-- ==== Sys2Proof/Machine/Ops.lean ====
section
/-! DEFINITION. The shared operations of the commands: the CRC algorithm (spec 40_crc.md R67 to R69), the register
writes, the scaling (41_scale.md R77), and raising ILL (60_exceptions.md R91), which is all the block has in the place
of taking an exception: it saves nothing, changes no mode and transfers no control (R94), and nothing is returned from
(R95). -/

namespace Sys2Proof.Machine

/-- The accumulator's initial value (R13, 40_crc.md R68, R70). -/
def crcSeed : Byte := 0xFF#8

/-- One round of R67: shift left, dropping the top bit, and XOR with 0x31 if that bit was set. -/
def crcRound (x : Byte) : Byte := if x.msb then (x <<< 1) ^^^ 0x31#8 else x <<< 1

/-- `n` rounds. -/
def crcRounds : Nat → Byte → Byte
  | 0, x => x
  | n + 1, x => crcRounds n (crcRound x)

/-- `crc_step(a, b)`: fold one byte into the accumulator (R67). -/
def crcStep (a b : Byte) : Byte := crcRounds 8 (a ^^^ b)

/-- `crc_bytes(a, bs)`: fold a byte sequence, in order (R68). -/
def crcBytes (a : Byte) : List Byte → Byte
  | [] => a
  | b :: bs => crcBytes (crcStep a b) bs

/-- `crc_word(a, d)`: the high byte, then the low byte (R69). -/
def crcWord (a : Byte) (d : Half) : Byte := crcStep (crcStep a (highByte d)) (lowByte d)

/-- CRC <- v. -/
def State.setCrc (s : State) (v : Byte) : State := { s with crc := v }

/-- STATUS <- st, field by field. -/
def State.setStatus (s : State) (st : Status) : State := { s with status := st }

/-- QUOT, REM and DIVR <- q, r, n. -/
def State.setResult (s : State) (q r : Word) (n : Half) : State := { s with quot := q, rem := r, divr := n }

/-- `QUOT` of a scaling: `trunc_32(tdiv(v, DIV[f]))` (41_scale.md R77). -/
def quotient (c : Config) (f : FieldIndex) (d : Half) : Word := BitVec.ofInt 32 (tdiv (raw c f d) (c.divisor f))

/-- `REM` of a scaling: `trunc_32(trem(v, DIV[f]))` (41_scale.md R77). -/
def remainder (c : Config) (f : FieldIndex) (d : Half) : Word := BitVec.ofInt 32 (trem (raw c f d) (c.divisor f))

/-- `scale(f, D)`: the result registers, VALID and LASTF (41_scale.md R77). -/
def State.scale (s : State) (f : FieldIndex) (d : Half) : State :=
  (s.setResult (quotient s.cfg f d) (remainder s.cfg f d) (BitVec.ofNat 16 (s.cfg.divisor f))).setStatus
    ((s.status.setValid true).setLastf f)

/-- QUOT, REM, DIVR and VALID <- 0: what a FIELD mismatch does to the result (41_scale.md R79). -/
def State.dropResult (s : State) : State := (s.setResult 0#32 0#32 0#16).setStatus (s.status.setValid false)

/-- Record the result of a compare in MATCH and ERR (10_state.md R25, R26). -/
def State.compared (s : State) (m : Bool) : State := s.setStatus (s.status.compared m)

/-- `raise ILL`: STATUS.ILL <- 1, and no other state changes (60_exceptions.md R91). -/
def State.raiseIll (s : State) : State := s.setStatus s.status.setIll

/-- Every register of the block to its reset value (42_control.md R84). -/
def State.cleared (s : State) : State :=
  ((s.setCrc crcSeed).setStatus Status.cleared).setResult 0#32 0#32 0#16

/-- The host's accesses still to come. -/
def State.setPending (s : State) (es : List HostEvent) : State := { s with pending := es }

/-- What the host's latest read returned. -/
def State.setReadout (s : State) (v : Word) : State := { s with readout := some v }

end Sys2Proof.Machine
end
---
Set down the records once more, character for character.

-- ==== Sys2Proof/Machine/Ops.lean ====
section
/-! DEFINITION. The shared operations of the commands: the CRC algorithm (spec 40_crc.md R67 to R69), the register
writes, the scaling (41_scale.md R77), and raising ILL (60_exceptions.md R91), which is all the block has in the place
of taking an exception: it saves nothing, changes no mode and transfers no control (R94), and nothing is returned from
(R95). -/

namespace Sys2Proof.Machine

/-- The accumulator's initial value (R13, 40_crc.md R68, R70). -/
def crcSeed : Byte := 0xFF#8

/-- One round of R67: shift left, dropping the top bit, and XOR with 0x31 if that bit was set. -/
def crcRound (x : Byte) : Byte := if x.msb then (x <<< 1) ^^^ 0x31#8 else x <<< 1

/-- `n` rounds. -/
def crcRounds : Nat → Byte → Byte
  | 0, x => x
  | n + 1, x => crcRounds n (crcRound x)

/-- `crc_step(a, b)`: fold one byte into the accumulator (R67). -/
def crcStep (a b : Byte) : Byte := crcRounds 8 (a ^^^ b)

/-- `crc_bytes(a, bs)`: fold a byte sequence, in order (R68). -/
def crcBytes (a : Byte) : List Byte → Byte
  | [] => a
  | b :: bs => crcBytes (crcStep a b) bs

/-- `crc_word(a, d)`: the high byte, then the low byte (R69). -/
def crcWord (a : Byte) (d : Half) : Byte := crcStep (crcStep a (highByte d)) (lowByte d)

/-- CRC <- v. -/
def State.setCrc (s : State) (v : Byte) : State := { s with crc := v }

/-- STATUS <- st, field by field. -/
def State.setStatus (s : State) (st : Status) : State := { s with status := st }

/-- QUOT, REM and DIVR <- q, r, n. -/
def State.setResult (s : State) (q r : Word) (n : Half) : State := { s with quot := q, rem := r, divr := n }

/-- `QUOT` of a scaling: `trunc_32(tdiv(v, DIV[f]))` (41_scale.md R77). -/
def quotient (c : Config) (f : FieldIndex) (d : Half) : Word := BitVec.ofInt 32 (tdiv (raw c f d) (c.divisor f))

/-- `REM` of a scaling: `trunc_32(trem(v, DIV[f]))` (41_scale.md R77). -/
def remainder (c : Config) (f : FieldIndex) (d : Half) : Word := BitVec.ofInt 32 (trem (raw c f d) (c.divisor f))

/-- `scale(f, D)`: the result registers, VALID and LASTF (41_scale.md R77). -/
def State.scale (s : State) (f : FieldIndex) (d : Half) : State :=
  (s.setResult (quotient s.cfg f d) (remainder s.cfg f d) (BitVec.ofNat 16 (s.cfg.divisor f))).setStatus
    ((s.status.setValid true).setLastf f)

/-- QUOT, REM, DIVR and VALID <- 0: what a FIELD mismatch does to the result (41_scale.md R79). -/
def State.dropResult (s : State) : State := (s.setResult 0#32 0#32 0#16).setStatus (s.status.setValid false)

/-- Record the result of a compare in MATCH and ERR (10_state.md R25, R26). -/
def State.compared (s : State) (m : Bool) : State := s.setStatus (s.status.compared m)

/-- `raise ILL`: STATUS.ILL <- 1, and no other state changes (60_exceptions.md R91). -/
def State.raiseIll (s : State) : State := s.setStatus s.status.setIll

/-- Every register of the block to its reset value (42_control.md R84). -/
def State.cleared (s : State) : State :=
  ((s.setCrc crcSeed).setStatus Status.cleared).setResult 0#32 0#32 0#16

/-- The host's accesses still to come. -/
def State.setPending (s : State) (es : List HostEvent) : State := { s with pending := es }

/-- What the host's latest read returned. -/
def State.setReadout (s : State) (v : Word) : State := { s with readout := some v }

end Sys2Proof.Machine
end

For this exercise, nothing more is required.